Prompt:
When the line containing "let stands := shadow && s.exchangeStands n" is found in the data below, copy it and each line after it through the line containing "let data := ws.map fun d => match d with", exactly and with no others.

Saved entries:

/-- An exchange takes effect at frame mark `f` (R362): the ports fall, the copies exchange roles, the logic takes its INIT values; live frames
that held an upset leave service (R503), and those found in the shadow since the commit lead are live upsets (R361). A region retired since then
is not exchanged (R366).
[DEDUCED, log 96: unsafe, DEDUCED, log 260: unsafe] -/
def State.exchangeStart (s : State) (n f : Nat) : State :=
  if !s.swapPresent n then (s.dropLate n).setReg R.swap_ARMED n 0
  else
    let ports := (List.range 4).map fun i => 32 * n + i
    let s := s.each ports fun s q => s.onPort q fun p => { p with up := false }
    let s := s.refreshPorts ports 4
    let live := s.liveImage n
    let shadow := s.shadowImage n
    let s := ((s.swapCells n).setLive n shadow).setShadow n live
    let s := s.each ports fun s q => s.onPort q fun p => { p with declared := shadow.ports.testBit (q % 4) }
    let id := s.reg R.swap_SHADOW_ID n
    let s := (s.each (swapMemories n) fun s m => s.setReg R.bm_MODE m (Config.bramMode id m % 3)).initSwap n
    let late := s.config.late.filter fun x => (x - liveFrames) / swapFrames == n
    let s := s.dropLate n
    let s : State := { s with config := { s.config with suspects := s.config.suspects.filter (fun x => frameSwap x != some n),
                                                        repairs := s.config.repairs.filter (fun x => frameSwap x != some n),
                                                        exchanging := (n, (s.mono, f, id)) :: s.config.exchanging } }
    let s := s.each late fun s x => s.liveUpset (x - shadowFirst n + swapFirst n)
    (s.refreshSuspects).setReg R.swap_ARMED n 0

/-- The shadow holds what left service, PREVIOUS, with event 0x7012 at every exchange (Table 12.9); one that has been cleared, retired or is being
loaded since the mark stays so.
[DEDUCED, log 260: unsafe] -/
def State.shadowPrevious (s : State) (n live : Nat) : State :=
  if s.reg R.swap_SHADOW n < 2 then s
  else
    let s := if s.reg R.swap_SHADOW n = 3 then s.raise 0x7012 (n + 3 * 16) else s.shadowState n 3
    s.setReg R.swap_SHADOW_ID n live

/-- 1,000 ns after the mark the region is released, and its outputs with it (R362, R363).
[DEDUCED, log 96: unsafe] -/
def opExchangeComplete (t n : Nat) (s : State) : State :=
  let s := s.advanceTo t
  match s.config.exchanging.find? fun p => p.1 == n with
  | none => s
  | some (_, (start, f, id)) =>
    if s.mono < start + 1000 then s
    else
      let s : State := { s with config := { s.config with exchanging := s.config.exchanging.filter fun p => p.1 != n } }
      let live := s.reg R.swap_LIVE_ID n
      let s := (s.setReg R.swap_LIVE_ID n id).setReg R.swap_LIVE_SOURCE n (s.liveImage n).source
      let s := (((s.inc R.swap_EXCHANGES n).setReg R.swap_LAST_EXCHANGE n f).shadowPrevious n live).raise 0x7013 n
      s.refreshPorts ((List.range 4).map fun i => 32 * n + i) 1

/-! ### Scrubbing (R367 to R370) -/

/-- The scrubber runs: ACTIVE or STANDBY, configured. -/
def State.scrubberRuns (s : State) : Bool :=
  s.fabricRuns && s.dataRuns && (s.reg R.pow_STATE == 0 || s.reg R.pow_STATE == 2)

/-- Where the stretch of frames with one fate that holds frame `f` ends: global, region half, or shadow. -/
def stretchEnd (f : Nat) : Nat :=
  if liveFrames ≤ f then liveFrames + ((f - liveFrames) / swapFrames + 1) * swapFrames
  else if f < 14336 then 14336
  else
    let first := regionFirst (frameRegion f)
    if f < first + swapFrames then first + swapFrames else first + regionFrames (frameRegion f)

/-- Frame `f` is skipped (R367).
[DEDUCED, log 98: unsafe, DEDUCED, log 261: unsafe] -/
def State.frameSkipped (s : State) (f : Nat) : Bool :=
  if liveFrames ≤ f then
    let n := (f - liveFrames) / swapFrames
    decide (s.reg R.swap_SHADOW n < 2) || !s.swapPresent n || (s.config.exchanging.any fun p => p.1 == n) ||
      !s.quadrantOn (regionQuadrant (swapClockRegion n))
  else if f < 14336 then false
  else !s.quadrantOn (regionQuadrant (frameRegion f)) || (s.config.exchanging.any fun p => frameSwap f == some p.1)

/-- The next frame to read from `f` on; none at the end of the pass. -/
def State.nextFrame (s : State) : Nat → Nat → Option Nat
  | 0, _ => none
  | k + 1, f =>
    if allFrames ≤ f then none
    else if s.frameSkipped f then s.nextFrame k (stretchEnd f)
    else some f

/-- The exchange of swap region `n` has been found ready and not been made yet (R361). -/
def State.exchangeStands (s : State) (n : Nat) : Bool := s.tb.sets.any fun x => x.ready && x.members.contains (.exchange n)

/-- An uncorrectable frame (R368); one already reported is not reported again. One of a shadow between its commit lead and the mark does not
stop the exchange (R361). -/
def State.badFrame (s : State) (f word : Nat) : State :=
  let shadow := decide (liveFrames ≤ f)
  let n := (f - liveFrames) / swapFrames
  let stands := shadow && s.exchangeStands n
  if s.config.suspects.contains f || s.config.repairs.contains f || (stands && s.config.late.contains f) then s
  else
    let s := ((s.inc R.scr_UNCORRECTABLE).scrubLog f word 1).raise 0x7102 (f + b2n shadow * 2 ^ 18)
    if stands then { s with config := { s.config with late := f :: s.config.late } }
    else if shadow then s.shadowState n 0
    else s.liveUpset f

/-- The frame's words as they decode: the corrected data words, the first corrected word and the first uncorrectable one.
[DESIGN CHOICE, log 97: safe] -/
def State.decodeFrame (s : State) (f : Nat) : List (Option Nat) × Option Nat × Option Nat :=
  let ws := (List.range 32).map fun w => decodeWord (BitVec.ofNat 288 (s.cell f w)) none
  let data := ws.map fun d => match d with
    | .clean x => some x
    | .corrected x _ _ => some x
    | _ => none
  (data, ws.findIdx? fun d => match d with | .corrected _ _ _ => true | _ => false, data.findIdx? Option.isNone)

/-- A frame read by the scrubber or by readback (R368): 0 CLEAN, 1 CORRECTED, 2 UNCORRECTABLE.
[DEDUCED, log 98: unsafe] -/
def State.readFrame (s : State) (f : Nat) : State × Nat :=
  match s.decodeFrame f with
  | (_, _, some w) => (s.badFrame f w, 2)
  | (data, some w, none) =>
    let s := (s.inc R.scr_CORRECTED).scrubLog f w 0
    let due := s.config.raisedAt.elim true fun t => decide (t + 1000000 ≤ s.mono)
    let s : State := if due then ({ s with config := { s.config with raisedAt := some s.mono } }).raise 0x7101 f else s
    ({ s with config := { s.config with writeBack := some (f, data.map fun d => (encodeWord (d.getD 0)).toNat) } }, 1)
  | _ => (s, 0)

/-- A scrub pass ends (R367): event 0x7105 when it took longer than 15 ms. -/
def State.endPass (s : State) : State :=
  let d := s.mono - s.config.scrubStart
  let s := ((s.inc R.scr_PASSES).setReg R.scr_PASS_US 0 (d / 1000)).peak R.scr_PASS_MAX_US 0 (d / 1000)
  let s := if 15000000 < d then s.breach 0x7105 (min (d / 1000) 0xFFFF) fun g => s.bindsOp g fun o => decide (96 ≤ o) else s
  { s with config := { s.config with scrubStart := s.mono } }

/-- The pending write-back is done. -/
def State.flushWriteBack (s : State) : State :=
  match s.config.writeBack with
  | none => s
  | some (f, ws) =>
    let s : State := { s with config := { s.config with writeBack := none } }
    s.each ws.zipIdx fun s p => s.putCell f p.2 p.1

/-- The scrubber's next read: 64 ns after the last, and 64 ns more for a frame written back (R367). -/
def State.nextConfigScrub (s : State) : State :=
  let s := s.waitUntil (s.config.scrubDue + if s.config.writeBack.isSome then 64 else 0)
  { s with config := { s.config with scrubDue := s.mono + 64 } }

/-- The scrubber reads its next frame (R367, R368). -/
def opConfigScrubRead (t : Nat) (s : State) : State :=
  let s := s.advanceTo t
  if !s.scrubberRuns then s
  else
    let s := s.nextConfigScrub.flushWriteBack
    let (s, next) := match s.nextFrame 300 s.config.scrubPos with
      | some f => (s, some f)
      | none => (let s := s.endPass; (s, s.nextFrame 300 0))
    match next with
    | none => s
    | some f => ((({ s with config := { s.config with scrubPos := f + 1 } } : State).readFrame f)).1

/-- A repair ends (R369): the segment that holds the oldest finding's frame, as the flash returned it. -/
def opRepairComplete (t : Nat) (segment : List Byte) (s : State) : State :=
  let s := s.advanceTo t
  match s.config.repairs with
  | [] => s
  | f :: rest =>
    let x := s.frameImage f
    let s : State := { s with config := { s.config with repairs := rest } }
    match parseSegment x.encrypted s.imageKeyBytes x.nonce (f / 64) segment with
    | .good fs _ =>
      match fs.find? fun p => p.1 == f with
      | some p => (((s.putFrame f p.2).inc R.scr_REPAIRED).scrubLog f 0 2).refreshSuspects.raise 0x7103 f
      | none => s.unrepaired f 2
    | _ => s.unrepaired f 2

/-! ### Readback (R372) -/

/-- A write of FRAME: the frame is read as the scrubber would; words without data read as free values.
[DESIGN CHOICE, log 97: safe] -/
def opReadback (w : Who) (f : Nat) (s : State) : State :=
  s.writeNum w R.rb_FRAME 0 (f : Int) fun s =>
    let loading := s.reg R.cfg_FABRIC_STATE == 1 || (decide (liveFrames ≤ f) && s.reg R.swap_SHADOW ((f - liveFrames) / swapFrames) == 1)
    if loading then s.stateError
    else
      let s := s.setReg R.rb_FRAME 0 f
      if !s.frameValid f then
        let d := leBytes 1024 (s.freeBits 8192)
        let s := s.took
        ((s.setDom R.rb_DATA 0 d).setReg R.rb_OUTCOME 0 (s.freeBits 8 % 3)).took.ok
      else
        let s := s.flushWriteBack
        let free := s.freeBits 256
        let data := (s.decodeFrame f).1.flatMap fun d => leBytes 32 (d.getD free)
        let (s, outcome) := s.readFrame f
        let s := if outcome = 2 then s.took else s
        ((s.setDom R.rb_DATA 0 data).setReg R.rb_OUTCOME 0 outcome).ok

Exercise response:
  let stands := shadow && s.exchangeStands n
  if s.config.suspects.contains f || s.config.repairs.contains f || (stands && s.config.late.contains f) then s
  else
    let s := ((s.inc R.scr_UNCORRECTABLE).scrubLog f word 1).raise 0x7102 (f + b2n shadow * 2 ^ 18)
    if stands then { s with config := { s.config with late := f :: s.config.late } }
    else if shadow then s.shadowState n 0
    else s.liveUpset f

/-- The frame's words as they decode: the corrected data words, the first corrected word and the first uncorrectable one.
[DESIGN CHOICE, log 97: safe] -/
def State.decodeFrame (s : State) (f : Nat) : List (Option Nat) × Option Nat × Option Nat :=
  let ws := (List.range 32).map fun w => decodeWord (BitVec.ofNat 288 (s.cell f w)) none
  let data := ws.map fun d => match d with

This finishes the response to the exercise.